Activity:
Beginning with the line below that contains "s).cmdArg = 0 := rfl" and ending with the line that contains "s).seqOwner = .fg := rfl", copy every line exactly. Copy nothing else.

────────

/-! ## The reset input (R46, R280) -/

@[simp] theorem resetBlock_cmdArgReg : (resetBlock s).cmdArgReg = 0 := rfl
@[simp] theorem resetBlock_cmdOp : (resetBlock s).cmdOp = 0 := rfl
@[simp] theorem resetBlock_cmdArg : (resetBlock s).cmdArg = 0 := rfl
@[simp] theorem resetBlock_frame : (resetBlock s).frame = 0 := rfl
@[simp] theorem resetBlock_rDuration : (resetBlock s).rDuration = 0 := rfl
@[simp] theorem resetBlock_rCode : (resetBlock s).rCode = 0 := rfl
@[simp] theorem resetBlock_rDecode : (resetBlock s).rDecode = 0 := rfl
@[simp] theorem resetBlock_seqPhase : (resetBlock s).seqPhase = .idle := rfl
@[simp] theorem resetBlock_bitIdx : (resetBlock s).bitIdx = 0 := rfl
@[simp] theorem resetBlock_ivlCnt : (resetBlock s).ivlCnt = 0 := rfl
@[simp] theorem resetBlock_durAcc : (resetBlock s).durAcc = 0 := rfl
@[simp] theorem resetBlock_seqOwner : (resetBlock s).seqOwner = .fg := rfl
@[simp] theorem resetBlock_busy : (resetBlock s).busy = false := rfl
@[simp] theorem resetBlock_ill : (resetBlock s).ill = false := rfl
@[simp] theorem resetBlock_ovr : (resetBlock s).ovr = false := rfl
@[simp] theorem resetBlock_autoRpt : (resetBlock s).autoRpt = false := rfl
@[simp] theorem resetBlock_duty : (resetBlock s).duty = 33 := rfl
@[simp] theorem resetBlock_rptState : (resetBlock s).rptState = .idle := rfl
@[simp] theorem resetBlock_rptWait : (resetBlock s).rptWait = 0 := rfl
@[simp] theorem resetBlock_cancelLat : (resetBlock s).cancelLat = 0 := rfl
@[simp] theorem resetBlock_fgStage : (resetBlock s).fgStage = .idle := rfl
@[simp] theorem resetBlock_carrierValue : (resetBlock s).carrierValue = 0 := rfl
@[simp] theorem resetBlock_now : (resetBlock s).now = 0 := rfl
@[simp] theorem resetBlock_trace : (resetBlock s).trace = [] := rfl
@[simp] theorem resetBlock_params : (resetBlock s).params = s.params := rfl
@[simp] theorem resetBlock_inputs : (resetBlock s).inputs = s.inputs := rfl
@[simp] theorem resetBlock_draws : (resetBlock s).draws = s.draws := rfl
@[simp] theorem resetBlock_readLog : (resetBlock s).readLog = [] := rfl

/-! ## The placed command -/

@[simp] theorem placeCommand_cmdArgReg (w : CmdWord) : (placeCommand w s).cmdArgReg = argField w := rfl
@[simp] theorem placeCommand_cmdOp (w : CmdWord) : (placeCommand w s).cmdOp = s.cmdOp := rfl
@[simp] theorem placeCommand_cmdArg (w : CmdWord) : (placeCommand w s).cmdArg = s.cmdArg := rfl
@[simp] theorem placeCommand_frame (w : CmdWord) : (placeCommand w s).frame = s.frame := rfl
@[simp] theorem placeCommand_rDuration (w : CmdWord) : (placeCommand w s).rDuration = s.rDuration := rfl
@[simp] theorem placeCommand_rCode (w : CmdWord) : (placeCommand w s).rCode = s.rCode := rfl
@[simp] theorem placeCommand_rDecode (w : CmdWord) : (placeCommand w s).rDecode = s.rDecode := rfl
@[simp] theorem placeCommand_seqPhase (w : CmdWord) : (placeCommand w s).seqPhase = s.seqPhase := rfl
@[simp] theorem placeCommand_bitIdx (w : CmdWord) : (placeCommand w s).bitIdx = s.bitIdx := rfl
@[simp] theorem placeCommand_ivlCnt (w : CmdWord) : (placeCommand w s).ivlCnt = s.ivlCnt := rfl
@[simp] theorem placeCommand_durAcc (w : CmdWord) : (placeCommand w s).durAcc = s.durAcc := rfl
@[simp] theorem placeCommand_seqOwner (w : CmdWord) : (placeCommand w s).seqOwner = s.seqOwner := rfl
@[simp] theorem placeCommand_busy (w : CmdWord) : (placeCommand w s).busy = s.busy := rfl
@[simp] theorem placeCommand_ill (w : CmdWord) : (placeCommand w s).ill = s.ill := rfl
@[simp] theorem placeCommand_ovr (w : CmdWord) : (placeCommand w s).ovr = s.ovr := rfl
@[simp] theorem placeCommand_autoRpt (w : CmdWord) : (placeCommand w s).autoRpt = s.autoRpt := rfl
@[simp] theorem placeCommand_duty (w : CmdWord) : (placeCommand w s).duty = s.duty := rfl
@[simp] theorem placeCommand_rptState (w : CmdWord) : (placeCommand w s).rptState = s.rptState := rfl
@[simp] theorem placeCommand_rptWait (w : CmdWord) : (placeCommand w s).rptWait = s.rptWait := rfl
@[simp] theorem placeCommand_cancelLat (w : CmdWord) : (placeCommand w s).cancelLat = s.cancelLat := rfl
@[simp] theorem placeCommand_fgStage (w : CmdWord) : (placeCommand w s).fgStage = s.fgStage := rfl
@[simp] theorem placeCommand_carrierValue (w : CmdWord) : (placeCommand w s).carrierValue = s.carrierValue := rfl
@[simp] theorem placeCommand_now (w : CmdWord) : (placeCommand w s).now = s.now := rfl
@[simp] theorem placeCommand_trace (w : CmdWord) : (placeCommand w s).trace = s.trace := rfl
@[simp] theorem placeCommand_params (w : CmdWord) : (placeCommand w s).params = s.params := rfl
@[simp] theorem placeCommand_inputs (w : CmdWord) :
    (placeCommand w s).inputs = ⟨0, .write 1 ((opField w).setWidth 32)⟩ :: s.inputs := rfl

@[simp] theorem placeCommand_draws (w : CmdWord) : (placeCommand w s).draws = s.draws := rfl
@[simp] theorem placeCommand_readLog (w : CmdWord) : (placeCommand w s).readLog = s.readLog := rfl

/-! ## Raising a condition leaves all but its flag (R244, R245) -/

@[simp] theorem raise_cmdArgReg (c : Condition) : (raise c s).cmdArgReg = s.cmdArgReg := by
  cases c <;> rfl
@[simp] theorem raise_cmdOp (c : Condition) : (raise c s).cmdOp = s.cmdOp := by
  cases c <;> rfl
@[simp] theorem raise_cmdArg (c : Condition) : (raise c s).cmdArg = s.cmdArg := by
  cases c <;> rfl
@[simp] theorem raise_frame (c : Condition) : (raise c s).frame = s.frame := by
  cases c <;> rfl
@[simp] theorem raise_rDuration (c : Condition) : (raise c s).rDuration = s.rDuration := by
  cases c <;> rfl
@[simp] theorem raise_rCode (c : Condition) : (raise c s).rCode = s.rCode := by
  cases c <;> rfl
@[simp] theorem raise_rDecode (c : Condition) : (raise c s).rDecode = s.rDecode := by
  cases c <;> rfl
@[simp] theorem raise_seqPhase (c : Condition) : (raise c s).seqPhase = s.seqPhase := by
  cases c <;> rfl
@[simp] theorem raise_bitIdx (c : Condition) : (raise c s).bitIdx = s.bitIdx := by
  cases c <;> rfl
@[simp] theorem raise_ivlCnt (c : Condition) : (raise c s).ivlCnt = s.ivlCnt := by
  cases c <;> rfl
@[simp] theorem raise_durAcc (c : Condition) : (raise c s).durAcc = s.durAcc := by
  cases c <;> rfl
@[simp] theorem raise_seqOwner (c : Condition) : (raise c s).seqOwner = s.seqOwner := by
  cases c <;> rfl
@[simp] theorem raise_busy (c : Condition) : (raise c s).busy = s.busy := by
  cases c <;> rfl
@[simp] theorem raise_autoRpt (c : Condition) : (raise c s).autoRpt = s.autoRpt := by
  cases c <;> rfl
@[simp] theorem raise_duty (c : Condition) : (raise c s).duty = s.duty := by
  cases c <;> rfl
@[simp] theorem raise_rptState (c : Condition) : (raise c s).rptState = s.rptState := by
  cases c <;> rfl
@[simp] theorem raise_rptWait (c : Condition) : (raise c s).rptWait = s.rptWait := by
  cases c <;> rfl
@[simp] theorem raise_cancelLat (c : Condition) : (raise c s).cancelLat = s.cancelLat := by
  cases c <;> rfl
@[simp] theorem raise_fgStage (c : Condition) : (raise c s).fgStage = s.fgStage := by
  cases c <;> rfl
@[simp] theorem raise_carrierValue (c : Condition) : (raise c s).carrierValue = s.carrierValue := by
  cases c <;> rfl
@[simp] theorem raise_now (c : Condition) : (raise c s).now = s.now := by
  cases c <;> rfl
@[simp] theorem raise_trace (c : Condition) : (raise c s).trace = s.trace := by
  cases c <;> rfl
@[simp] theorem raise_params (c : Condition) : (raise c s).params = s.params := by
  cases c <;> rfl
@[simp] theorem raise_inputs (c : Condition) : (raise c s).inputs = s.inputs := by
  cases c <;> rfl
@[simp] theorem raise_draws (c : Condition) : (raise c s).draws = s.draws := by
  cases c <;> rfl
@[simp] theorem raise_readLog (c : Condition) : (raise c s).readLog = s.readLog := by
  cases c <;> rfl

────────

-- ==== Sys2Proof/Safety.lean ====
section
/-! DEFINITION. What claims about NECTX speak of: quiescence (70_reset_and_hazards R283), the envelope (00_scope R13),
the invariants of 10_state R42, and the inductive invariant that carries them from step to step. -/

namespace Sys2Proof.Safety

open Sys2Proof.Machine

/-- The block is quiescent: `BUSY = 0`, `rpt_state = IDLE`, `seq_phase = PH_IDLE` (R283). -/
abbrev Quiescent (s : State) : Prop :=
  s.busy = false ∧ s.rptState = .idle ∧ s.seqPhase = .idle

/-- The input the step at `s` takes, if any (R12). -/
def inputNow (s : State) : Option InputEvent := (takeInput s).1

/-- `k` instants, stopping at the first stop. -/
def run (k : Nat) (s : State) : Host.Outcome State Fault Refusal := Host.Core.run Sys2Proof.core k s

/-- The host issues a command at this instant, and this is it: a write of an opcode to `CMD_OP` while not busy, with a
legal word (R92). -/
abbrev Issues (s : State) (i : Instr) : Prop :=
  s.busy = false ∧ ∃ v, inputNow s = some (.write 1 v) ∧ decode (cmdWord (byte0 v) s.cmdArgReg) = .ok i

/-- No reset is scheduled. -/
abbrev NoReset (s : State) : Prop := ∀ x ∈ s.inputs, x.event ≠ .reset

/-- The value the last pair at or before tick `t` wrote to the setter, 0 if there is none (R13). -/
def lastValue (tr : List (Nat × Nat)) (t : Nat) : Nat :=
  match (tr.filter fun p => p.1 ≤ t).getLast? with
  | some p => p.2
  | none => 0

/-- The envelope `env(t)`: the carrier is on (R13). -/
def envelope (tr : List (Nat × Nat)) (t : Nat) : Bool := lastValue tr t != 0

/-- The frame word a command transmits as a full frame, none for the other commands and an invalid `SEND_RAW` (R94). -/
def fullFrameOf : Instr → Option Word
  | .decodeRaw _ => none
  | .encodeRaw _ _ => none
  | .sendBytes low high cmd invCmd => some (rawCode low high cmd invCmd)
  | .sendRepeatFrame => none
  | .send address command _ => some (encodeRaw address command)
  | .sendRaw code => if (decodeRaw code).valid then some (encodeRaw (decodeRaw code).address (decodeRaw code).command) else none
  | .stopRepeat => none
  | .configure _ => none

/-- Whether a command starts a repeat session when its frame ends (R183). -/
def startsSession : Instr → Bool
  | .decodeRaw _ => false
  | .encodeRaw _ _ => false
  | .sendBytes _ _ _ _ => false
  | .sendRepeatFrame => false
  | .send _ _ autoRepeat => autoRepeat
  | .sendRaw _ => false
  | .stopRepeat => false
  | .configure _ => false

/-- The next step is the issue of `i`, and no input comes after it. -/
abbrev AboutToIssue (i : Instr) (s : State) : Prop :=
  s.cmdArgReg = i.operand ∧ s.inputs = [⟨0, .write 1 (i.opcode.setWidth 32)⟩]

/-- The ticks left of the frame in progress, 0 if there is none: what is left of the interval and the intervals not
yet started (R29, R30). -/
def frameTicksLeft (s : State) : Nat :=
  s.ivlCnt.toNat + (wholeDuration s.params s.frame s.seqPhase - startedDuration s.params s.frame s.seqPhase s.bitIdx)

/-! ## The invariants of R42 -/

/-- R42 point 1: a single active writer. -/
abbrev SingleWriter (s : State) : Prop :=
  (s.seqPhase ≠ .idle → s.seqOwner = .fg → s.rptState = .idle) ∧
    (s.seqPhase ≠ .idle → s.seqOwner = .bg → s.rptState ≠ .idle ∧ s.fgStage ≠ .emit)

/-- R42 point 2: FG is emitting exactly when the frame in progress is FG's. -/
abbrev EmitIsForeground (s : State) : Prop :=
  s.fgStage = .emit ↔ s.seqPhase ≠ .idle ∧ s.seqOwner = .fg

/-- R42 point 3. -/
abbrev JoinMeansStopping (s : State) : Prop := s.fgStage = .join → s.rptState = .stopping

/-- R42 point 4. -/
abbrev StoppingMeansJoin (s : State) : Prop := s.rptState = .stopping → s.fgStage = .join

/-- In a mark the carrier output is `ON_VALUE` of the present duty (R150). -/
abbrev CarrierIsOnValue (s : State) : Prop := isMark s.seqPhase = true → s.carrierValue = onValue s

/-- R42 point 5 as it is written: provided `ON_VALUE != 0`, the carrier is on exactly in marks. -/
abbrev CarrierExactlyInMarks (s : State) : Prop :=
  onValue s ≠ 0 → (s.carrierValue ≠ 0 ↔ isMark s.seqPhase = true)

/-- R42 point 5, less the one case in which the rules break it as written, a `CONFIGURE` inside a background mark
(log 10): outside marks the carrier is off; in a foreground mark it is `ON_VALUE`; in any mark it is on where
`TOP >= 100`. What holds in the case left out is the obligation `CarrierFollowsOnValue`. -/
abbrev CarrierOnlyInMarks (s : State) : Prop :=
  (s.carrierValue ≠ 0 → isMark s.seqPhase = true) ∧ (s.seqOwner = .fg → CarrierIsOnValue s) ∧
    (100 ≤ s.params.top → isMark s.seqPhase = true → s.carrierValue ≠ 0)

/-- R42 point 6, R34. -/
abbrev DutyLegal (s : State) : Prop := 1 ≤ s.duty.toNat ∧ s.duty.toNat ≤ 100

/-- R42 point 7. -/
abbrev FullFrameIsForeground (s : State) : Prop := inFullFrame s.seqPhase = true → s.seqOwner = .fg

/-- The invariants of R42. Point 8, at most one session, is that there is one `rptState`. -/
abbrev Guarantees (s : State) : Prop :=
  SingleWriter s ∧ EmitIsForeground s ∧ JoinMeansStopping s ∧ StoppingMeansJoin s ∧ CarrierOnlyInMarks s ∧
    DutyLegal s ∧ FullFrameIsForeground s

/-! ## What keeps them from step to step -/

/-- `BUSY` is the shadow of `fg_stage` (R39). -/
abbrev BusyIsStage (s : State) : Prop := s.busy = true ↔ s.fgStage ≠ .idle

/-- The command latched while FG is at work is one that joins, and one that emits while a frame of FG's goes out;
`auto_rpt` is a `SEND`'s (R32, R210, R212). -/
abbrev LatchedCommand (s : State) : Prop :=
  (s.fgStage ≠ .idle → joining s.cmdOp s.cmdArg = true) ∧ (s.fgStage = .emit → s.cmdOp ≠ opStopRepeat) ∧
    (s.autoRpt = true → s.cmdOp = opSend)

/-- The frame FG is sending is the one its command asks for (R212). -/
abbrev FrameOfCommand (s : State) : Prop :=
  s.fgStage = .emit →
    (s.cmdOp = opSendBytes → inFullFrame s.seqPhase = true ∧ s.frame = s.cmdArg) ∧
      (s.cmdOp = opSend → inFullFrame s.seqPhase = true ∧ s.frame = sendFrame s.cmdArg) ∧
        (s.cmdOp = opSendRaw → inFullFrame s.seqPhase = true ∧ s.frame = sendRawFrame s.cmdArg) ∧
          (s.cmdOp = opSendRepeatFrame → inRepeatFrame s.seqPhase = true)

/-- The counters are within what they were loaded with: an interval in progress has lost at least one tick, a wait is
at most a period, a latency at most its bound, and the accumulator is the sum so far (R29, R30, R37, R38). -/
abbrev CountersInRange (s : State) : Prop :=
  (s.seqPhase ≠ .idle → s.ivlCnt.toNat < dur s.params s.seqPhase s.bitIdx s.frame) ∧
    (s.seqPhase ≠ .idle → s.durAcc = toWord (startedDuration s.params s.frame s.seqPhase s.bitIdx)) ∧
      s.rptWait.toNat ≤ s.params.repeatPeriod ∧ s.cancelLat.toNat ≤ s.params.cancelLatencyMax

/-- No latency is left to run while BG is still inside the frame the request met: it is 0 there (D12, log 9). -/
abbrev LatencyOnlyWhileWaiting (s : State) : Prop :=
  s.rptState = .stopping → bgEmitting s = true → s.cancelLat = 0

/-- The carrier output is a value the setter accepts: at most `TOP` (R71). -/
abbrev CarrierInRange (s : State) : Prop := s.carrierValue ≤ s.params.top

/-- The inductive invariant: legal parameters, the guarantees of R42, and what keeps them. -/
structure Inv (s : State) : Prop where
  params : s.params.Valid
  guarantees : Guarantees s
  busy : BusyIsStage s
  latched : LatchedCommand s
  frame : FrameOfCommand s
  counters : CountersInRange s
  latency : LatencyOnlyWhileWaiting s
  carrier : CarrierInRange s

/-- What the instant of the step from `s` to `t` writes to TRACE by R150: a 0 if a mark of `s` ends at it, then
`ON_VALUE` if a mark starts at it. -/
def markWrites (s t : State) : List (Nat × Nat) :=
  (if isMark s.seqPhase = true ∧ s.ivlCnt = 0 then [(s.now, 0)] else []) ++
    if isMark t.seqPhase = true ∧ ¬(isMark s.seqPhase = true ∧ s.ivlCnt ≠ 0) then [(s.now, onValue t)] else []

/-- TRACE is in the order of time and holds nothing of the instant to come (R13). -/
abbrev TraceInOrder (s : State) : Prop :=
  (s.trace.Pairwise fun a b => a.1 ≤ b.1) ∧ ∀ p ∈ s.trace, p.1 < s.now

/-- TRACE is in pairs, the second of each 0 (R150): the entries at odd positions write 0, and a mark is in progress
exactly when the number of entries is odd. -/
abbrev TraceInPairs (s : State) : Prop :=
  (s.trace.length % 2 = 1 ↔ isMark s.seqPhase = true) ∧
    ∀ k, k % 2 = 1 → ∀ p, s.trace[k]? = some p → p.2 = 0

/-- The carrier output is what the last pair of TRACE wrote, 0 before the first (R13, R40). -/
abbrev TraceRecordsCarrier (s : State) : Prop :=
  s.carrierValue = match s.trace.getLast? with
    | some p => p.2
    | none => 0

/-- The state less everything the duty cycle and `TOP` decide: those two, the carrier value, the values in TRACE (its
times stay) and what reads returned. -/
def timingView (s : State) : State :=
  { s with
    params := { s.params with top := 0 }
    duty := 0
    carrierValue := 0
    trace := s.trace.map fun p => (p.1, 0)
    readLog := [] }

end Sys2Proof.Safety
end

────────

Answer space:
@[simp] theorem resetBlock_cmdArg : (resetBlock s).cmdArg = 0 := rfl
@[simp] theorem resetBlock_frame : (resetBlock s).frame = 0 := rfl
@[simp] theorem resetBlock_rDuration : (resetBlock s).rDuration = 0 := rfl
@[simp] theorem resetBlock_rCode : (resetBlock s).rCode = 0 := rfl
@[simp] theorem resetBlock_rDecode : (resetBlock s).rDecode = 0 := rfl
@[simp] theorem resetBlock_seqPhase : (resetBlock s).seqPhase = .idle := rfl
@[simp] theorem resetBlock_bitIdx : (resetBlock s).bitIdx = 0 := rfl
@[simp] theorem resetBlock_ivlCnt : (resetBlock s).ivlCnt = 0 := rfl
@[simp] theorem resetBlock_durAcc : (resetBlock s).durAcc = 0 := rfl
@[simp] theorem resetBlock_seqOwner : (resetBlock s).seqOwner = .fg := rfl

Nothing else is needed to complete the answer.